Netscape Navigator Stability is Key

As health care providers increasingly surf the web for medical information as well as migrate to web-based clinical and practice management systems, one thing is obvious. The web browser is a key software application that must be reliable. The latest stable release of the Netscape Communicator/Navigator package – V4.72 falls short. Bug fixes that don’t, missing features and frequent crashes are prominent. The reasons for this is partly historical and partly organizational. Read more for some history, why this is important and a possible alternative.

The unfinished nature of Netscape’s popular browser is unfortunate because it is a key piece of software for health-care. In its finished Netscape form, and as its Mozilla open-source engine it has potential as a platform from which custom distributed medical applications can be built. But it must be stable.

The recently released Netscape Version 6 preview is not encouraging. Although still beta, it remains problematic and is something of a disappointment to many who have waited years for it to improve. Netscape and Mozilla is at a crossroads: both organizations need to fix glitches and respond to user’s needs or risk losing what marketshare it has gained on the Linux platform to a competitor. More importantly, in its current state it may turn away those who are experimenting with Linux for the first time. Almost certainly they will turn to the familiar Netscape name and interface in their first trials of Linux — and find it wanting.

Unfortunately its not that simple to just fix it. The relationship between Netscape 6 Preview and the Mozilla open source software it is based on, is complicated.

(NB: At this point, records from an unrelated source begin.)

-- ==== Sys2Proof/Laws/FrameUnits.lean ====
section
/-!
SUPPORT. What each operation of the units may change: one lemma an operation.
-/
namespace Sys2Proof.Machine

theorem onXs_only (a0 a1) : Only [.xs] a1 (onXs a0 a1) := by
  unfold onXs
  exact (Only.set_xs (Only.refl _ _) rfl)

theorem laneBeat_only (a0 a1 a2 a3) : Only [.xs] a3 (laneBeat a0 a1 a2 a3) := by
  unfold laneBeat
  exact (Only.step (Only.refl _ _) (onXs_only ..) rfl)

theorem laneBeats_only (a0 a1 a2 a3 a4) : Only [.xs] a4 (laneBeats a0 a1 a2 a3 a4) := by
  unfold laneBeats
  exact (Only.foldl (fun _ _ => (Only.step (Only.refl _ _) (laneBeat_only ..) rfl)) _ (Only.refl _ _))

theorem putRound_only (a0 a1 a2 a3 a4) : Only [.xs] a4 (putRound a0 a1 a2 a3 a4) := by
  unfold putRound
  exact (Only.set_xs (Only.refl _ _) rfl)

theorem carryElems_only (a0 a1 a2 a3 a4 a5) : Only [.xs] a5 (carryElems a0 a1 a2 a3 a4 a5) := by
  unfold carryElems
  exact (Only.step (Only.refl _ _) (onXs_only ..) rfl)

theorem roundLate_only (a0 a1 a2) : Only [.xs] a2 (roundLate a0 a1 a2) := by
  unfold roundLate
  exact (Only.ite (Only.step (Only.refl _ _) (onXs_only ..) rfl) (Only.step (Only.step (Only.refl _ _) (onXs_only ..) rfl) (carryElems_only ..) rfl))

theorem roundRefuse_only (a0 a1 a2 a3 a4 a5) : Only [.xs, .regs, .log] a5 (roundRefuse a0 a1 a2 a3 a4 a5) := by
  unfold roundRefuse
  exact (by
    split
    · exact (Only.step (Only.refl _ _) (roundLate_only ..) rfl)
    · exact (Only.refl _ _)
    · exact (Only.step (Only.refl _ _) (onXs_only ..) rfl)
    · exact (Only.ite (Only.step (Only.refl _ _) (emitUnit_only ..) rfl) (Only.step (Only.refl _ _) (onXs_only ..) rfl))
    · exact (Only.step (Only.refl _ _) (onXs_only ..) rfl)
    · exact (Only.refl _ _))

theorem roundNoRoom_only (a0 a1 a2 a3) : Only [.xs, .regs, .log] a3 (roundNoRoom a0 a1 a2 a3) := by
  unfold roundNoRoom
  exact (Only.step (Only.step (Only.refl _ _) (roundLate_only ..) rfl) (emitUnit_only ..) rfl)

theorem levelTake_only {ps : List Piece} {e : Env} {level src : Nat} {g : Group} {exp : List Nat} {tc : Nat} {m : Red}
    {send : Round → Hub → Hub} {h k : Hub} (a : Only ps h k) (hf : ∀ r x, Only ps x (send r x)) (w : within? [.xs, .regs, .log] ps = true) :
    Only ps h (levelTake e level src g exp tc m send k) := by
  have x : within? [.xs] ps = true := within_trans (by decide) w
  have put : ∀ g s r, Only ps h (putRound level g s r k) := fun g s r => Only.step a (putRound_only ..) x
  unfold levelTake
  split
  · dsimp only
    split
    · exact Only.ite ((put _ _ _).trans (hf _ _)) (put _ _ _)
    · exact Only.step a (roundRefuse_only ..) w
  · exact Only.ite (Only.step a (roundLate_only ..) x) (Only.ite (Only.step a (roundNoRoom_only ..) w)
      (Only.ite ((put _ _ _).trans (hf _ _)) (put _ _ _)))

theorem takeCarry_only (a0 a1 a2 a3) : Only [.xs] a3 (takeCarry a0 a1 a2 a3).1 := by
  unfold takeCarry
  exact (Only.ite1 (Only.fst (Only.refl _ _)) (by
    try dsimp -proj only
    split
    · exact (Only.fst (Only.refl _ _))
    · exact (Only.fst (Only.step (Only.refl _ _) (onXs_only ..) rfl))))

theorem coarsen_only (a0 a1 a2 a3) : Only [.xs] a3 (coarsen a0 a1 a2 a3).1 := by
  unfold coarsen
  exact (Only.ite1 (Only.fst (Only.refl _ _)) (Only.ite1 (Only.fst (Only.step (Only.refl _ _) (onXs_only ..) rfl)) (Only.fst (Only.step (Only.refl _ _) (onXs_only ..) rfl))))

theorem carryParts_only (a0 a1 a2 a3) : Only [.xs] a3 (carryParts a0 a1 a2 a3) := by
  unfold carryParts
  exact (Only.ite (Only.refl _ _) (Only.foldl (fun _ _ => (Only.step (Only.refl _ _) (carryElems_only ..) rfl)) _ (Only.refl _ _)))

theorem recordsWritten_only (a0 a1) : Only [.xs] a1 (recordsWritten a0 a1) := by
  unfold recordsWritten
  exact (Only.step (Only.refl _ _) (onXs_only ..) rfl)

theorem redSend_only (a0 a1 a2 a3) : Only [.xs, .fab] a3 (redSend a0 a1 a2 a3) := by
  unfold redSend
  exact (Only.foldl (fun _ _ => (Only.step (Only.refl _ _) (photenSend_only ..) rfl)) _ (Only.step (Only.refl _ _) (recordsWritten_only ..) rfl))

theorem trayResult_only (a0 a1 a2 a3) : Only [.xs, .fab] a0 (trayResult a0 a1 a2 a3) := by
  unfold trayResult
  exact (Only.named (fun q1 =>
    (Only.ite (by
    split
    · exact (Only.step q1 (putRound_only ..) rfl)
    · exact q1) (Only.foldl (fun _ _ => (Only.step (Only.refl _ _) (redSend_only ..) rfl)) _ q1)))
    (by
    split
    · exact (Only.step (Only.refl _ _) (putRound_only ..) rfl)
    · exact (Only.refl _ _)))

theorem combResult_only (a0 a1 a2 a3) : Only [.xs, .fab] a0 (combResult a0 a1 a2 a3) := by
  unfold combResult
  exact (Only.named (fun q1 =>
    (Only.foldl (fun _ _ => (Only.ite (Only.step (Only.refl _ _) (trayResult_only ..) rfl) (Only.step (Only.refl _ _) (redSend_only ..) rfl))) _ q1))
    (by
    split
    · exact (Only.step (Only.refl _ _) (putRound_only ..) rfl)
    · exact (Only.refl _ _)))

Here’s a short history for those uninitiated: The Mozilla project was founded/funded by Netscape in the final days of the browser wars, as it was
losing market share to Microsofts Internet Explorer. Netscape was bought by AOL continued Mozilla as an independant open source project funded, but independent of, both Netscape and AOL. Netscape 6 Preview is the first product of the base Mozilla engine and the familiar Netscape Interface. Mozilla’s engine is known as Gecko and when finished should result in substantially smaller and faster browsers than before. However, Netscape and Mozilla have very different missions and target audiences.

Mozilla is intended for ‘developers’ and Netscape to ‘end-users.’ For the relationship between these two entities from the horses mouth, BetaNews.org has an interview with the Mozilla developers themselves.

A side-by-side comparison of the Mozilla browser vs Netscape Navigator results in two very different looking web browsers, both are buggy. There are alternatives: the Opera browser for Linux, for example. It is also in a pre-release state (like NS V6.0 Gecko). The Opera browser could be a viable candidate to Netscape’s Navigator web browser.

Any other web browser contenders out there that can match NS features? Inquiring minds want… alternatives. A prominent application such as
Netscape’s browser which is good on closed-source and buggy on open-source is a large barrier to entry for prospective practitioners, and anyone else. There is hope that the beta Netscape 6 will improve dramatically as well as Mozilla’s Gecko engin.

The question is one of time. The whispers about open source in medicine are no longer whispers. When it becomes a shout, open source must be ready if it is to succeed.